WHAT THE EXERCISE ASKS>
Given the material below, output exactly the lines from the line with "theorem bumpEnt_mem (s" to the line with "apply relist_touch <;>", both ends included, and no other lines.
>>>
-- ==== Sys2Proof/Laws/MemoryForms.lean ====
section
/-! SUPPORT. Every operation of the shared families and of the Formes keeps the memories canonical: `f_mem` -/

namespace Sys2Proof

open Machine

set_option maxRecDepth 4000
set_option linter.unusedSimpArgs false
set_option linter.unusedVariables false

theorem mem_abut {s : State} {v0} (h : MemOk s) :
    MemOk { s with abut := v0 } :=
  ⟨h.1, h.2⟩

theorem mem_bars {s : State} {v0} (h : MemOk s) :
    MemOk { s with bars := v0 } :=
  ⟨h.1, h.2⟩

theorem mem_boot {s : State} {v0} (h : MemOk s) :
    MemOk { s with boot := v0 } :=
  ⟨h.1, h.2⟩

theorem mem_boot_flash {s : State} {v0} {v1} (h : MemOk s) :
    MemOk { s with boot := v0, flash := v1 } :=
  ⟨h.1, h.2⟩

theorem mem_boot_flash_pwr {s : State} {v0} {v1} {v2} (h : MemOk s) :
    MemOk { s with boot := v0, flash := v1, pwr := v2 } :=
  ⟨h.1, h.2⟩

theorem mem_boot_flash_upd {s : State} {v0} {v1} {v2} (h : MemOk s) :
    MemOk { s with boot := v0, flash := v1, upd := v2 } :=
  ⟨h.1, h.2⟩

theorem mem_boot_pwr {s : State} {v0} {v1} (h : MemOk s) :
    MemOk { s with boot := v0, pwr := v1 } :=
  ⟨h.1, h.2⟩

theorem mem_check {s : State} {v0} (h : MemOk s) :
    MemOk { s with check := v0 } :=
  ⟨h.1, h.2⟩

theorem mem_coll {s : State} {v0} (h : MemOk s) :
    MemOk { s with coll := v0 } :=
  ⟨h.1, h.2⟩

theorem mem_colo {s : State} {v0} (h : MemOk s) :
    MemOk { s with colo := v0 } :=
  ⟨h.1, h.2⟩

theorem mem_colo_flash {s : State} {v0} {v1} (h : MemOk s) :
    MemOk { s with colo := v0, flash := v1 } :=
  ⟨h.1, h.2⟩

theorem mem_cores {s : State} {v0} (h : MemOk s) :
    MemOk { s with cores := v0 } :=
  ⟨h.1, h.2⟩

theorem mem_fault {s : State} {v0} (h : MemOk s) :
    MemOk { s with fault := v0 } :=
  ⟨h.1, h.2⟩

theorem mem_fault_flash {s : State} {v0} {v1} (h : MemOk s) :
    MemOk { s with fault := v0, flash := v1 } :=
  ⟨h.1, h.2⟩

theorem mem_flash {s : State} {v0} (h : MemOk s) :
    MemOk { s with flash := v0 } :=
  ⟨h.1, h.2⟩

theorem mem_flash_upd {s : State} {v0} {v1} (h : MemOk s) :
    MemOk { s with flash := v0, upd := v1 } :=
  ⟨h.1, h.2⟩

theorem mem_free {s : State} {v0} (h : MemOk s) :
    MemOk { s with free := v0 } :=
  ⟨h.1, h.2⟩

theorem mem_gddr {s : State} {v0} (h : MemOk s) (h0 : Mem.wf (Gddr.phys v0) = true) :
    MemOk { s with gddr := v0 } :=
  ⟨h.1, h0⟩

theorem mem_gddr_imp {s : State} {v0} {v1} (h : MemOk s) (h0 : Mem.wf (Gddr.phys v0) = true) :
    MemOk { s with gddr := v0, imp := v1 } :=
  ⟨h.1, h0⟩

theorem mem_imp {s : State} {v0} (h : MemOk s) :
    MemOk { s with imp := v0 } :=
  ⟨h.1, h.2⟩

theorem mem_log {s : State} {v0} (h : MemOk s) :
    MemOk { s with log := v0 } :=
  ⟨h.1, h.2⟩

theorem mem_out {s : State} {v0} (h : MemOk s) :
    MemOk { s with out := v0 } :=
  ⟨h.1, h.2⟩

theorem mem_proof {s : State} {v0} (h : MemOk s) :
    MemOk { s with proof := v0 } :=
  ⟨h.1, h.2⟩

theorem mem_pwr {s : State} {v0} (h : MemOk s) :
    MemOk { s with pwr := v0 } :=
  ⟨h.1, h.2⟩

theorem mem_sec {s : State} {v0} (h : MemOk s) :
    MemOk { s with sec := v0 } :=
  ⟨h.1, h.2⟩

theorem mem_sec_pwr {s : State} {v0} {v1} (h : MemOk s) :
    MemOk { s with sec := v0, pwr := v1 } :=
  ⟨h.1, h.2⟩

theorem mem_span {s : State} {v0} (h : MemOk s) :
    MemOk { s with span := v0 } :=
  ⟨h.1, h.2⟩

theorem mem_span_abut_cores_svc_fault_colo_boot_pwr {s : State} {v0} {v1} {v2} {v3} {v4} {v5} {v6} {v7} (h : MemOk s) :
    MemOk { s with span := v0, abut := v1, cores := v2, svc := v3, fault := v4, colo := v5, boot := v6, pwr := v7 } :=
  ⟨h.1, h.2⟩

theorem mem_span_colo_sec {s : State} {v0} {v1} {v2} (h : MemOk s) :
    MemOk { s with span := v0, colo := v1, sec := v2 } :=
  ⟨h.1, h.2⟩

theorem mem_svc {s : State} {v0} (h : MemOk s) :
    MemOk { s with svc := v0 } :=
  ⟨h.1, h.2⟩

theorem mem_tb {s : State} {v0} (h : MemOk s) :
    MemOk { s with tb := v0 } :=
  ⟨h.1, h.2⟩

theorem mem_tb_span {s : State} {v0} {v1} (h : MemOk s) :
    MemOk { s with tb := v0, span := v1 } :=
  ⟨h.1, h.2⟩

theorem mem_tbl {s : State} {v0} (h : MemOk s) :
    MemOk { s with tbl := v0 } :=
  ⟨h.1, h.2⟩

theorem mem_upd {s : State} {v0} (h : MemOk s) :
    MemOk { s with upd := v0 } :=
  ⟨h.1, h.2⟩

theorem setEnt_mem (s : State) (idx sub v : Nat)  (hm : MemOk s) : MemOk (setEnt s idx sub v) := by
  refine hm.touch (ps := [.colo]) ?_ (by decide) (by decide)
  apply setEnt_touch <;> first | exact Touches.refl _ _ | decide

theorem bumpEnt_mem (s : State) (idx sub k width : Nat)  (hm : MemOk s) : MemOk (bumpEnt s idx sub k width) := by
  refine hm.touch (ps := [.colo]) ?_ (by decide) (by decide)
  apply bumpEnt_touch <;> first | exact Touches.refl _ _ | decide

theorem emit_mem (s : State) (o : Out)  (hm : MemOk s) : MemOk (emit s o) := by
  refine hm.touch (ps := [.out]) ?_ (by decide) (by decide)
  apply emit_touch <;> first | exact Touches.refl _ _ | decide

theorem useFree_mem (s : State) (n : Nat)  (hm : MemOk s) : MemOk (useFree s n) := by
  refine hm.touch (ps := [.free]) ?_ (by decide) (by decide)
  apply useFree_touch <;> first | exact Touches.refl _ _ | decide

theorem relist_mem (before after : State)  (hm : MemOk after) : MemOk (relist before after) := by
  refine hm.touch (ps := [.colo]) ?_ (by decide) (by decide)
  apply relist_touch <;> first | exact Touches.refl _ _ | decide

theorem sendColo_mem (s : State) (key : ClientKey) (c : Client) (m : ColoMsg)  (hm : MemOk s) : MemOk (sendColo s key c m) := by
  refine hm.touch (ps := [.out, .colo]) ?_ (by decide) (by decide)
  apply sendColo_touch <;> first | exact Touches.refl _ _ | decide

theorem deliverEvent_mem (s : State) (e : Event) (i : Nat)  (hm : MemOk s) : MemOk (deliverEvent s e i) := by
  refine hm.touch (ps := [.out, .colo]) ?_ (by decide) (by decide)
  apply deliverEvent_touch <;> first | exact Touches.refl _ _ | decide

theorem sendEvent_mem (s : State) (e : Event)  (hm : MemOk s) : MemOk (sendEvent s e) := by
  refine hm.touch (ps := [.out, .colo]) ?_ (by decide) (by decide)
  apply sendEvent_touch <;> first | exact Touches.refl _ _ | decide

theorem notifyEvent_mem (s : State) (kind index detail : Nat)  (hm : MemOk s) : MemOk (notifyEvent s kind index detail) := by
  refine hm.touch (ps := [.out, .colo]) ?_ (by decide) (by decide)
  apply notifyEvent_touch <;> first | exact Touches.refl _ _ | decide

theorem irq_mem (s : State) (k : Nat)  (hm : MemOk s) : MemOk (irq s k) := by
  refine hm.touch (ps := [.cores]) ?_ (by decide) (by decide)
  apply irq_touch <;> first | exact Touches.refl _ _ | decide

theorem raise_mem (s : State) (k index detail : Nat)  (hm : MemOk s) : MemOk (raise s k index detail) := by
  refine hm.touch (ps := [.out, .cores, .colo]) ?_ (by decide) (by decide)
  apply raise_touch <;> first | exact Touches.refl _ _ | decide

theorem faultRise_mem (before after : State)  (hm : MemOk after) : MemOk (faultRise before after) := by
  refine hm.touch (ps := [.out, .colo]) ?_ (by decide) (by decide)
  apply faultRise_touch <;> first | exact Touches.refl _ _ | decide

theorem bucketEvent_mem (s : State) (c : Fin 12)  (hm : MemOk s) : MemOk (bucketEvent s c) := by
  refine hm.touch (ps := [.fault]) ?_ (by decide) (by decide)
  apply bucketEvent_touch <;> first | exact Touches.refl _ _ | decide

theorem logFault_mem (s : State) (cls : MClass) (sev : Sev) (forme : Option FormeIx) (act : FAction) (index : Nat) (folio : BitVec 32) (addr : Nat)  (hm : MemOk s) : MemOk (logFault s cls sev forme act index folio addr) := by
  unfold logFault
  (try dsimp only)
  (repeat' split) <;> simp (maxDischargeDepth := 40) +contextual only [hm, bucketEvent_mem, faultRise_mem, fok_test, mem_fault_flash, mem_foldl, mem_ite, mem_cond, modForme_mem, modGddr_mem, implies_true, and_self, Laws.gddrPutAll_wf, Laws.gddrPut_wf, memOk_phys, FormeOk.g, FormeOk.q, FormeOk.f, fok_foldl, fok_ite, fok_cond, Laws.ParMem.put_wf, Laws.ParMem.putRaw_wf, Laws.ParMem.putAll_wf, implies_true, and_self]

theorem flushEvents_mem (n : Nat) (s : State) (hm : MemOk s) : MemOk (flushEvents n s) := by
  induction n generalizing s with
  | zero => exact hm
  | succ n ih =>
    unfold flushEvents
    dsimp only
    (repeat' split) <;> first
      | exact hm
      | (apply ih; simp (maxDischargeDepth := 40) only [hm, notifyEvent_mem, irq_mem, mem_gddr_imp, Laws.gddrPutAll_wf, memOk_phys])

theorem imposerEvent_mem (s : State) (k : EvKind) (handle : BitVec 16) (reason : Nat) (folioId : BitVec 32) (op : Nat)  (hm : MemOk s) : MemOk (imposerEvent s k handle reason folioId op) := by
  unfold imposerEvent
  (try dsimp only)
  (repeat' split) <;> simp (maxDischargeDepth := 40) +contextual only [hm, flushEvents_mem, useFree_mem, mem_imp, mem_foldl, mem_ite, mem_cond, modForme_mem, modGddr_mem, implies_true, and_self, Laws.gddrPutAll_wf, Laws.gddrPut_wf, memOk_phys, FormeOk.g, FormeOk.q, FormeOk.f, fok_foldl, fok_ite, fok_cond, Laws.ParMem.put_wf, Laws.ParMem.putRaw_wf, Laws.ParMem.putAll_wf, implies_true, and_self]

theorem noteAlarm_mem (s : State) (tag : BitVec 12) (k : Nat)  (hm : MemOk s) : MemOk (noteAlarm s tag k) := by
  refine hm.touch (ps := [.tbl, .proof]) ?_ (by decide) (by decide)
  apply noteAlarm_touch <;> first | exact Touches.refl _ _ | decide

theorem settleAlarms_mem (s : State) (n : Nat)  (hm : MemOk s) : MemOk (settleAlarms s n) := by
  refine hm.touch (ps := [.out, .proof, .cores, .colo]) ?_ (by decide) (by decide)
  apply settleAlarms_touch <;> first | exact Touches.refl _ _ | decide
<<<
SOLUTION TO THE EXERCISE>
theorem bumpEnt_mem (s : State) (idx sub k width : Nat)  (hm : MemOk s) : MemOk (bumpEnt s idx sub k width) := by
  refine hm.touch (ps := [.colo]) ?_ (by decide) (by decide)
  apply bumpEnt_touch <;> first | exact Touches.refl _ _ | decide

theorem emit_mem (s : State) (o : Out)  (hm : MemOk s) : MemOk (emit s o) := by
  refine hm.touch (ps := [.out]) ?_ (by decide) (by decide)
  apply emit_touch <;> first | exact Touches.refl _ _ | decide

theorem useFree_mem (s : State) (n : Nat)  (hm : MemOk s) : MemOk (useFree s n) := by
  refine hm.touch (ps := [.free]) ?_ (by decide) (by decide)
  apply useFree_touch <;> first | exact Touches.refl _ _ | decide

theorem relist_mem (before after : State)  (hm : MemOk after) : MemOk (relist before after) := by
  refine hm.touch (ps := [.colo]) ?_ (by decide) (by decide)
  apply relist_touch <;> first | exact Touches.refl _ _ | decide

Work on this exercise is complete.